• Gordon Clarke v. Environmental Health Officer

    Decision Date:
    1998-02-10
    File Numbers:
    Decision Numbers:
    97-HEA-32
    Third Party:
    David Ullman, Third Party
    Disposition:
    PANEL UPHOLDS THE EHO’S DECISION TO REFUSE TO ISSUE A PERMIT, APPEAL DISMISSED

    Summary

    Decision Date: February 10, 1998

    Panel: Toby Vigod

    Keywords: Sewage Disposal Regulation – Schedule 2, s. 18(d); absorption field; cistern; well; domestic water supply; award of costs.

    Mr. Clarke appealed the decision of the Environmental Health Officer to refuse to issue a permit for a sewage disposal system for a waterfront property near Campbell River, B.C. The EHO found that a cistern located on a neighbouring property also functioned as a well and as a source of domestic water, and that the proposed site of the absorption field for the Appellant’s property was, at a distance of 50 feet, too close to the cistern. The Appellant submitted that the 100-foot minimum distance required by the Regulation should not have applied. He argued that the cistern was not a well or a “source of domestic water” itself, but rather a reservoir for water from the true source, a creek located about 300 feet from the proposed absorption field.

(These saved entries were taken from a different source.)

-- ==== Sys2Proof/Machine/Sync.lean ====
section
/-! DEFINITION. Barriers and futures (R123, R390 to R397). -/

namespace Sys2Proof.Machine

/-! ### Barriers -/

/-- Where a barrier lives: with its gang or with its die (R390). -/
structure BarRef where
  die : Bool
  /-- The gang's number, or the die's. -/
  own : Nat
  num : Nat

/-- A BAR trap (R394). -/
def barTrap (sub handle : Nat) : Stop := .trap { cause := .bar, sub := sub, taddr := handle }

/-- The barrier a handle names for a hart (R390, R394). -/
def barRef (s : State) (k handle : Nat) : Except Stop BarRef :=
  let num := bits handle 4 0
  if handle - num - (bits handle 8 8) * 256 != 0 then .error (barTrap 1 handle)
  else if handle.testBit 8 then
    let p := s.partAt ((s.partOf (coreOf k)).getD 0)
    if num < p.barCount ∧ p.barBase + num < 32 then .ok ⟨true, dieOf (coreOf k), p.barBase + num⟩
    else .error (barTrap 1 handle)
  else
    match (s.coreAt (coreOf k)).gang with
    | some g => if num < 8 ∧ (s.gang? g).isSome then .ok ⟨false, g, num⟩ else .error (barTrap 1 handle)
    | none => .error (barTrap 1 handle)

/-- A barrier, and the state with it replaced. -/
def barGet (s : State) (r : BarRef) : Barrier :=
  if r.die then Table.get {} (s.dieAt r.own).bars r.num
  else match s.gang? r.own with
    | some g => Table.get {} g.bars r.num
    | none => {}
def barSet (s : State) (r : BarRef) (b : Barrier) : State :=
  if r.die then
    let d := s.dieAt r.own
    s.setDieAt r.own { d with bars := Table.set d.bars r.num b }
  else match s.gang? r.own with
    | some g => s.setGang r.own { g with bars := Table.set g.bars r.num b }
    | none => s

/-- Phases that complete (R391): with enough arrivals and nothing pending. A die's record takes the cluster of the last
arriving hart, and counts the phases since its pool stood above 16 (R187). -/
def completePhases (r : BarRef) : Nat → State → State
  | 0, s => s
  | n + 1, s =>
    let b := barGet s r
    if 0 < b.count ∧ b.count ≤ b.arrived ∧ b.pend = 0 then
      let s := barSet s r { b with phase := (b.phase + 1) % 2 ^ 32, arrived := b.arrived - b.count,
                                   parties := b.parties.drop b.count }
      let s := if r.die then
          let d := s.dieAt r.own
          let last := match b.parties[b.count - 1]? with | some p => p.2 % 8 | none => 0
          s.setDieAt r.own { d with record := (last :: d.record).take 4, since := min 4 (d.since + 1) }
        else s
      completePhases r n s
    else s

/-- Pending bytes fall (R393), and phases may complete. -/
def barFall (s : State) (r : BarRef) (n : Nat) : State :=
  let b := barGet s r
  completePhases r (b.arrived + 1) (barSet s r { b with pend := b.pend - n })

/-- Whether a hart waits on a phase of a barrier that has not completed, where it runs or as pre-emption has saved it (R394). -/
def barWaited (s : State) (r : BarRef) : Bool :=
  let waits := fun (h : Hart) => h.waitsOn r.die r.num (barGet s r)
  (s.harts.any fun (p : Nat × Hart) =>
    waits p.2 && (if r.die then dieOf (coreOf p.1) == r.own else (s.coreAt (coreOf p.1)).gang == some r.own)) ||
  (r.die && s.tasks.any fun (p : Nat × Task) => p.2.die == r.own && p.2.saved.any fun sc => sc.harts.any fun q => waits q.2)

/-- bar.init (R392, R394). -/
def execBarInit (d a : Reg) (s : State) : Out :=
  let handle := (s.hart.reg a).toNat
  let count := (s.hart.reg d).toNat
  let s1 := (commitStrip s s.turn)
  .next (orStop s (do
    let r ← barRef s s.turn handle
    let b := barGet s r
    if !b.broken && (b.arrived != 0 || b.pend != 0 || barWaited s r) then .error (barTrap 3 handle)
    else if count < 1 ∨ 1024 < count then .error (barTrap 4 handle)
    else
      let s := barSet s1 r { count := count }
      .ok (finish s s.hart)))

/-- The checks of a use of a barrier that is not init (R394). -/
def barUse (s : State) (handle : Nat) : Except Stop BarRef :=
  match barRef s s.turn handle with
  | .error st => .error st
  | .ok r =>
    let b := barGet s r
    if b.broken then .error (barTrap 7 handle)
    else if b.count = 0 then .error (barTrap 2 handle)
    else .ok r

/-- The phase an arrival counts toward (R392). -/
def arrivalPhase (b : Barrier) : Nat := (b.phase + b.arrived / b.count) % 2 ^ 32

/-- An arrival (R391, R392): a release, which waits for the strip and the die instants. -/
def arrive (s : State) (r : BarRef) : State :=
  let s := (commitStrip s s.turn).drainRepl
  let b := barGet s r
  let who := ((s.coreAt (coreOf s.turn)).gang.getD 0, clusterOf (coreOf s.turn))
  completePhases r (b.arrived + 2) (barSet s r { b with arrived := b.arrived + 1, parties := b.parties ++ [who] })

/-- bar.arrive (R392). -/
def execBarArrive (d a : Reg) (s : State) : Out :=
  match barUse s (s.hart.reg a).toNat with
  | .error st => .next (stop s st)
  | .ok r =>
    let p := arrivalPhase (barGet s r)
    .next (writeReg (arrive s r) d (BitVec.ofNat 64 p))

/-- A wait on a phase (R392): it passes, waits, or is ahead. `pass` is what follows when it passes. -/
def barAwait (s : State) (r : BarRef) (handle p : Nat) (pass : State) : State :=
  let b := barGet s r
  let d := (b.phase + 2 ^ 32 - p) % 2 ^ 32
  if 0 < d ∧ d < 2 ^ 31 then pass
  else if d = 0 ∨ d = 2 ^ 31 then waitFor s (.barrier r.die r.num p)
  else stop s (barTrap 5 handle)

/-- bar.wait (R392). -/
def execBarWait (d a : Reg) (s : State) : Out :=
  let handle := (s.hart.reg a).toNat
  match barUse s handle with
  | .error st => .next (stop s st)
  | .ok r =>
    let s1 := commitStrip s s.turn
    .next (barAwait s1 r handle ((s.hart.reg d).toNat % 2 ^ 32) (finish s1 s1.hart))

/-- The phase in which the bar.sync at a hart's pc has arrived at a barrier, and the hart without that record (R392). -/
def Hart.arrivedAt (h : Hart) (handle : Nat) : Option Nat :=
  (h.synced.find? fun r => r.1 == h.pc && r.2.1 == handle).map (·.2.2)
def Hart.passSync (h : Hart) (handle : Nat) : Hart :=
  { h with synced := h.synced.filter fun r => !(r.1 == h.pc && r.2.1 == handle) }

/-- bar.sync (R392): it arrives once, and waits on the phase of its arrival. -/
def execBarSync (d a : Reg) (s : State) : Out :=
  let handle := (s.hart.reg a).toNat
  match barUse s handle with
  | .error st => .next (stop (s.setHart (s.hart.passSync handle)) st)
  | .ok r =>
    let p := (s.hart.arrivedAt handle).getD (arrivalPhase (barGet s r))
    let s1 := match s.hart.arrivedAt handle with
      | some _ => s
      | none =>
        let t := arrive s r
        t.setHart { t.hart with synced := (t.hart.pc, handle, p) :: t.hart.synced }
    .next (barAwait s1 r handle p (writeReg (s1.setHart (s1.hart.passSync handle)) d (BitVec.ofNat 64 p)))

/-! ### Futures -/

/-- A FUT2 trap (R396). -/
def futTrap (sub va : Nat) : Stop := .trap { cause := .fut2, sub := sub, taddr := va }

/-- A place on a KIND 0 page of device memory that a hart reaches (R395). -/
def localPlace (s : State) (k : Nat) (acc : Access) (va : Nat) : Except Stop (Place × State) :=
  match translate s k acc false va with
  | .error st => .error st
  | .ok (p, s) =>
    match p.loc with
    | .dev a =>
      if p.kind != 0 then .error (memTrap .access 2 va)
      else match devStop s ((s.partOf (coreOf k)).getD 0) (s.evac k acc) a va with
        | some st => .error st
        | none => .ok (p, s)
    | _ => .error (memTrap .access 2 va)

/-- The future at an address, for an operation of the hart whose turn it is (R395, R396). The operation commits an open
strip (R114). -/
def futureAt (s : State) (acc : Access) (va : Nat) : Except Stop (Place × Fut × State) := do
  aligned va 16
  let (p, s) ← localPlace (commitStrip s s.turn) s.turn acc va
  let f := Fut.ofBytes (← readAt s ((s.partOf (coreOf s.turn)).getD 0) p 0 16 va)
  if 3 < f.st then .error (futTrap 4 va) else .ok (p, f, s)

/-- The partition of the hart whose turn it is. -/
def State.part (s : State) : Nat := (s.partOf (coreOf s.turn)).getD 0

/-- fut.init (R396). -/
def execFutInit (d a : Reg) (s : State) : Out :=
  let va := (s.hart.reg a).toNat
  .next (orStop s (do
    let (p, f, s) ← futureAt s .atomic va
    if f.st = 1 then .error (futTrap 2 va)
    else
      let gen := (f.gen + 1) % 2 ^ 32
      let s ← writeAt s s.part p 0 ({ cont := 0, gen := gen, st := 0, cause := 0, code := 0 } : Fut).bytes
      .ok (writeReg s d (BitVec.ofNat 64 gen))))

/-- fut.reg (R396, R397): a release. -/
def execFutReg (d a : Reg) (s : State) : Out :=
  let va := (s.hart.reg a).toNat
  let cont := (s.hart.reg d).toNat
  .next (orStop s (do
    aligned va 16
    if cont % 64 != 0 then .error (memTrap .align 1 cont)
    else
      let (p, f, s) ← futureAt (commitStrip s s.turn).drainRepl .atomic va
      match f.st with
      | 0 => do
        let (q, s) ← localPlace s s.turn .atomic cont
        let s ← writeAt s s.part p 0 ({ f with cont := cont, st := 1 } : Fut).bytes
        let s ← pendingChange s s.part q cont true false
        .ok (writeReg s d 0)
      | 1 => .error (futTrap 3 va)
      | 2 => .ok (writeReg s d 2)
      | _ => do
        let (q, s) ← localPlace s s.turn .atomic cont
        let s ← setFailin s s.part q cont
        .ok (writeReg s d 3)))

/-- A future is resolved or failed by an instruction (R396, R397): a release. The instruction has completed before a placement pass that
its resolution starts. -/
def futSettle (fail : Bool) (a : Reg) (cause code : Nat) (s : State) : Out :=
  let va := (s.hart.reg a).toNat
  .next (orStop s (do
    let (p, f, s) ← futureAt (commitStrip s s.turn).drainRepl .atomic va
    if 2 ≤ f.st then .error (futTrap 1 va) else settleFuture (finish s s.hart) s.part s.hart.ptbase p f fail cause code))

/-- fut.res (R396). -/
def execFutRes (d a : Reg) (s : State) : Out := futSettle false a 0 (bits (s.hart.reg d).toNat 15 0) s

/-- fut.fail (R396). -/
def execFutFail (d a : Reg) (s : State) : Out :=
  futSettle true a (bits (s.hart.reg d).toNat 23 16) (bits (s.hart.reg d).toNat 15 0) s

/-- Bytes 8 to 15 of a future word. -/
def Fut.upper (f : Fut) : Word := BitVec.ofNat 64 (leNat (f.bytes.drop 8))

/-- fut.get and fut.get.try (R396). -/
def futGet (wait : Bool) (d a : Reg) (s : State) : Out :=
  let va := (s.hart.reg a).toNat
  .next (orStop s (do
    let (p, f, s) ← futureAt s .load va
    if wait && f.st < 2 then .ok (waitFor s (.future p.devAddr)) else .ok (writeReg s d f.upper)))

/-- fut.get (R396). -/
def execFutGet (d a : Reg) (s : State) : Out := futGet true d a s

/-- fut.get.try (R396). -/
def execFutGetTry (d a : Reg) (s : State) : Out := futGet false d a s

end Sys2Proof.Machine
end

    The Board found that the cistern did operate like a shallow well in that water infiltrated from the sub-surface into the cistern. The fact that the “primary” source of water may have been the creek did not detract from the fact that water was also entering the cistern from the sub-surface and that it provided water when the creek was dry in the summer. There was therefore a real concern that effluent from a septic field at the proposed location could contaminate the water in the cistern and thereby have a negative impact on public health. The appeal was dismissed.